発達障害サポーター50 地域から広域エリアでの支援活動

発達障害児の支援団体とフードバンクの運営団体に関わっていると、同じ社会的障壁があることに気がつきます。
発達障害児を支援する施設は、できるだけ生活圏に近いところにあるほうがよいと思って、空白地域に新設することを考える人が多くいます。通所タイプの施設では保護者の送り迎えも大変で、できれば距離も移動時間も短いほうがよいと判断されるからです。
フードバンクは、遠くまで食品を取りに行くのは大変で、宅配するにしても近ければ頻繁に届けられる、届ける側も効率よく回れるということがあります。そこで空白地域があれば、そこに施設を設けることが考えられます。
その地域に寄付をしていただける会社や店舗などがあればよいわけで、そのような地域が選択されやすいのですが、受け取りに来る方、届ける先が近いと思っていたら、案外と違っていることがあります。話をしてみると、遠方から受け取りに来ている人が思った以上に多いのです。
その地域にもフードバンクがあることを教えてあげると、「近いところで受け取りたくない」という声が聞こえてきます。コロナ禍だけでなく、生活が苦しくなっているのは本人のせいだけではない、誰でも、いつでもフードバンクが必要になるかもわからない時代だけに、周囲の目を気にすることなく利用してほしいと思うのですが、同じように思わない人も多くいるのです。
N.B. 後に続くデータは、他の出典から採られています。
-- ==== Sys2Proof/Machine/Power.lean ====
section
/-! DEFINITION. Sys2Proof/Machine/Power.lean: rails, the power limiter, the thermal trip and the test access port (R448, R454,
R457–R459). -/

namespace Sys2Proof.Machine

/-- RAIL_UNDERVOLTAGE: a rail below 90% of nominal for more than 1 µs causes a POR at once (R448). -/
def execRailUndervoltage (_rail : Fin 14) (ns permille : Nat) (s : State) : Out :=
  .next (if s.pins.porN && decide (1000 < ns) && decide (permille < 900) then s.por else s)

/-! ### The power limiter (R457, R458) -/

/-- LIMIT in W: values outside 200 W to TDP act as the nearer limit. -/
def State.pwrLimit (s : State) : Nat := max 200 (min tdp (fld (s.reg Reg.devPwrCtl) 1 10))

/-- The sensors take readings in eighths of a degree; TJ_MAX is the hottest in °C. -/
def State.senseTemps (s : State) (temps : List Nat) : State :=
  let s := ((List.range 9).zip temps).foldl (fun s p => s.setReg (Reg.devTemp p.1) (BitVec.ofNat 64 (min p.2 4095))) s
  s.setRegFld Reg.devPwrStat 24 8 (((List.range 9).map fun i => (s.reg (Reg.devTemp i)).toNat / 8).foldl max 0)

/-- Whether every sensor is at least 3 °C below its threshold. -/
def State.allCool (s : State) : Bool := (List.range 9).all fun i => decide ((s.reg (Reg.devTemp i)).toNat + 24 ≤ s.thrOf i)

/-- HOLD in sixteenths. -/
def State.holdIn (s : State) : Nat := fld (s.reg Reg.devPwrStat) 11 4
/-- The limiter leaves sclk alone in SEALED mode, and where a slice has applied it (R458). DEDUCED (log entry 63). -/
def State.limSealed (s : State) : Bool := s.mode == modeSealed || (List.range 8).any s.sealed

/-- One step down: of sclk, or in SEALED mode of dispatch. The event source is raised when THROTTLE or HOLD rises.
DEDUCED (log entry 85). -/
def State.stepDown (s : State) : State :=
  if s.limSealed then
    if 15 ≤ s.holdIn then s else (s.setRegFld Reg.devPwrStat 11 4 (s.holdIn + 1)).raiseEvt Reg.devPwrEvt
  else
    let t := s.setSclk (max 10 (s.sclkIn - 1))
    if s.regBit Reg.devPwrStat 10 then t else t.raiseEvt Reg.devPwrEvt

/-- One step up. DEDUCED (log entry 63). -/
def State.stepUp (s : State) : State :=
  if 0 < s.holdIn then s.setRegFld Reg.devPwrStat 11 4 (s.holdIn - 1)
  else if s.limSealed then s
  else s.setSclk (min sclkNominal (s.sclkIn + 1))

/-- LIMITER_EVAL: the average over 10 ms in W, and the nine sensors. DEDUCED (log entry 85). -/
def execLimiterEval (watts : Nat) (temps : List Nat) (s : State) : Out :=
  .next (
    if !s.pins.porN || !decide (1 ∈ s.ctl.steps) then s
    else
      let s := s.senseTemps temps
      let s := s.setRegFld Reg.devPwrStat 0 10 (min watts 1023)
      let lim := s.pwrLimit
      let hit := decide (lim < watts)
      let s := if hit && !s.regBit Reg.devPwrStat 33 then (s.setRegBit Reg.devPwrStat 33 true).raiseEvt Reg.devPwrEvt else s
      let since := if s.allCool then some (s.ctl.below.getD s.mer.ns) else none
      let s := { s with ctl := { s.ctl with below := since } }
      let cool := match since with | some t => decide (10 ^ 7 ≤ (s.mer.ns - t).toNat) | none => false
      if s.mode = modeHoldup then s
      else if s.regBit Reg.devPwrCtl 0 && (hit || s.tooHot) then s.stepDown
      else if cool && decide (100 * watts < 95 * lim) then s.stepUp
      else s)

/-- THERMAL_TRIP (R459): a die sensor at 105 °C, or an HBM sensor at 95 °C. -/
def execThermalTrip (sensor : Fin 9) (eighths : Nat) (s : State) : Out :=
  .next (
    let i := sensor.val
    if !s.pins.porN || decide (eighths < (if 4 ≤ i ∧ i ≤ 7 then 760 else 840)) then s
    else
      let s := s.setReg (Reg.devTemp i) (BitVec.ofNat 64 (min eighths 4095))
      let s := { s.setRegBit Reg.devPwrStat 32 true with pins := { s.pins with thermN := false } }
      s.powerFail none)

/-! ### The test access port (R454) -/

/-- Instructions of the TAP as the model numbers them. -/
def tapBypass : Nat := 0
/-- PRESUMED (log entry 6). -/
def tapIdcode : Nat := 1
def tapExtest : Nat := 2
def tapSample : Nat := 3
def tapPreload : Nat := 4

/-- IDCODE: bits [31:28] follow STEP_MAJOR. -/
def idcode : W64 := BitVec.ofNat 64 (0x0846076B + Config.stepping.toNat / 16 * 2 ^ 28)

/-- The TAP takes an instruction; those of boundary scan only while por_n is low. -/
def State.tapTake (s : State) (k : Nat) : State := { s with ctl := { s.ctl with tapIr := k } }
def State.tapScan (s : State) (k : Nat) : State := if s.pins.porN then s else s.tapTake k

/-- TAP_IDCODE: the identification register is selected, and read. PRESUMED (log entry 6). DESIGN CHOICE (log entry 92). -/
def execTapIdcode (s : State) : Out := .next { s.tapTake tapIdcode with busReply := idcode }
def execTapBypass (s : State) : Out := .next (s.tapTake tapBypass)
/-- TAP_EXTEST: the balls follow the boundary register. -/
def execTapExtest (s : State) : Out := .next (s.tapScan tapExtest)

/-- The boundary register is loaded with data that the command does not name: a free value. DESIGN CHOICE (log entry 69). -/
def State.tapLoad (s : State) (k : Nat) : State :=
  if s.pins.porN then s
  else
    let r := s.fresh
    { r.2.tapTake k with ctl := { (r.2.tapTake k).ctl with tapPads := r.1 } }
/-- DESIGN CHOICE (log entry 69). -/
def execTapSample (s : State) : Out := .next (s.tapLoad tapSample)
/-- DESIGN CHOICE (log entry 69). -/
def execTapPreload (s : State) : Out := .next (s.tapLoad tapPreload)

end Sys2Proof.Machine
end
それと同じようなことが発達障害児の支援でも起こっています。生活圏の近くの施設に子どもを通わせると発達障害児であることがわかってしまう、そのことで支障が出ることを恐れて、わざわざ遠くの施設を利用している保護者も案外と多いのです。
発達障害児支援施設は、その内容と対応も大事ですが、それと同時に近所の目を気にして、生活圏から離れた遠いところに通わせるということがないように、社会的障壁を取り除く活動にも力を注ぐ必要があります。
生活圏ではないところでの支援を求める保護者の存在に気づかない自治体も存在しています。そのことに気づいていても、自治体は活動範囲が限られているので対応ができないということもあります。
発達障害の社会的障壁が取り除けていない現状では、生活圏の地域だけでなく、広域エリアでの支援活動をするように自治体の連携、施設の連携も重要であると考えます。だから、発達障害の理解を進めるサポーターの普及と育成を早めたいと強く認識しています。